Split the data into a training set and a test set

Typically you do not want to train the machine learning model on the entire data set. Rather, you want to train the model on most of the data but reserve some of the original data set to test the model’s performance.

train_test_split from Scikit-Learn is a common way to randomly split a data set into a training set and a test set.

X_train, X_test, y_train, y_test = train_test_split(diabetes_X, diabetes_y, test_size=0.2)

Train the machine learning algorithm with the training set

# Create linear regression object
linear_regression = LinearRegression()

# Train the model using the training sets
linear_regression.fit(X_train, y_train)

LinearRegression()

Test the performance of the trained model with the test set using numerical metrics and visual analysis

# Make predictions using the testing set
y_pred = linear_regression.predict(X_test)

# The coefficients
print("Coefficients:", linear_regression.coef_, linear_regression.intercept_)
print()

# The mean squared error
print("Mean squared error: %.2f" % mean_squared_error(y_test, y_pred))
print("Root mean squared error: %.2f" % np.sqrt(mean_squared_error(y_test, y_pred)))
print()

# The coefficient of determination (r2 score): 1 is perfect prediction
print("R2-Score: %.2f" % r2_score(y_test, y_pred))
print()

# Percent error (absolute)
percent_error = np.average(np.abs(y_test-y_pred)/y_test)*100
print("Absolute Percent Error: %.2f" % percent_error)

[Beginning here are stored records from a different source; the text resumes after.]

-- ==== Sys2Proof/Machine/Portable.lean ====
section
/-! DEFINITION. Portable code (21): the thread of a partition, the scalar base, the profiles KV1, KM1 and KG1, and the
switches that every core of the partition makes together. -/

namespace Sys2Proof.Machine

/-! ### The thread and its text (21 R379, R381, R393) -/

/-- Bytes from the start of the text to a function (21 R393). -/
def functionStart (l : List Function) (fn : Nat) : Nat := match listNth l fn with | some f => f.start | none => 0

def State.loadedOf (s : State) (p : Nat) : Option Loaded := s.loaded (s.part p).handle

def Loaded.text (l : Loaded) (fn : Nat) : List Byte := match listNth l.obj.functions fn with | some f => f.text | none => []

/-- The VA of a byte of a function's text. -/
def Loaded.va (l : Loaded) (fn off : Nat) : Nat := l.textVa + functionStart l.obj.functions fn + off

def Loaded.entryVa (l : Loaded) (fn : Nat) : Word := BitVec.ofNat 64 (l.va fn 0)

def Thread.none : Thread := ⟨0, 0, false, [], Option.none, 0⟩

def State.thread (s : State) (p : Nat) : Thread := (s.part p).thread.getD Thread.none

/-- The text of the thread's function. -/
def State.threadText (s : State) (p : Nat) : List Byte :=
  match s.loadedOf p with
  | some l => l.text (s.thread p).fn
  | none => []

/-- The 32-bit word at a byte offset of a text; none past its end. -/
def textWord (t : List Byte) (off : Nat) : Option (BitVec 32) :=
  if off < t.length then some (BitVec.ofNat 32 (leNat ((t.drop off).take 4))) else none

/-- The instruction at the thread; none past the end of its function (21 R385). -/
def State.portableAt (s : State) (p : Nat) : Option (BitVec 32) := textWord (s.threadText p) (s.thread p).off

/-- The instruction at a byte offset of a text, where there is one that Chason accepts. -/
def textInstr (t : List Byte) (off : Nat) : Option Instr :=
  match textWord t off with
  | some w => match decodePortable w with | .ok i => some i | _ => none
  | none => none

/-- TREC3 of a portable trap: the instruction and its byte offset (21 R385). -/
def portableStatus (w off : Nat) : Word := BitVec.ofNat 64 (w + off * 2 ^ 32)

/-- Chason's own schedule and indexes for the instruction at the thread (21 R395, log entry 1). -/
def State.chason {α : Type} (s : State) (p : Nat) (f : Object → Nat → Bool → Nat → Bool → Nat → α) (d : α) : α :=
  let k := s.part p
  let th := s.thread p
  match s.objOf p with
  | some o => f o k.size k.loose th.fn th.launch th.off
  | none => d

/-! ### Continuations of portable functions (21 R397, 22 R400)

Each function owns an entry slot and internal continuations, and the two copies of the entry function own theirs. A continuation
begins where control enters: at the target of a branch or jump, and after a branch, jump or call. Where else one begins, and which
index each has, is Chason's (log entry 1). -/

/-- A continuation of a copy of a function, by the byte offset at which it begins. -/
structure FnCont where
  fn     : Nat
  launch : Bool
  off    : Nat
  deriving DecidableEq, Repr

/-- Offsets of a text at which control enters because of the instruction at `off`. -/
def entersAt (off : Nat) : Instr → List Int
  | .rvBranch _ _ _ h => [off + 4, off + 2 * h.toInt]
  | .jal _ h => [off + 4, off + 2 * h.toInt]
  | .jalr .. => [off + 4]
  | _ => []

def textStarts (t : List Byte) : List Int :=
  (List.range (t.length / 4)).flatMap fun n => match textInstr t (4 * n) with | some i => entersAt (4 * n) i | none => []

Coefficients: [418.64607627 773.51831138] 152.12471014987497

Mean squared error: 4980.74
Root mean squared error: 70.57

R2-Score: 0.31

Absolute Percent Error: 51.55

# Plot outputs
plt.scatter(X_test[:,0], y_test, color="red", label="True")
plt.scatter(X_test[:,0], y_pred, color="blue", label="Predicted")
plt.legend()

(Optional) Improve the performance of the algorithm by either reformatting the data OR changing the parameters of the machine learning algorithm

Choose different features or a different number of features?
Choose a different amount of test data (i.e. train the model with more data)?
Use a different machine learning algorithm?
Use a design matrix (Pre-Class and In-Class Assignment)?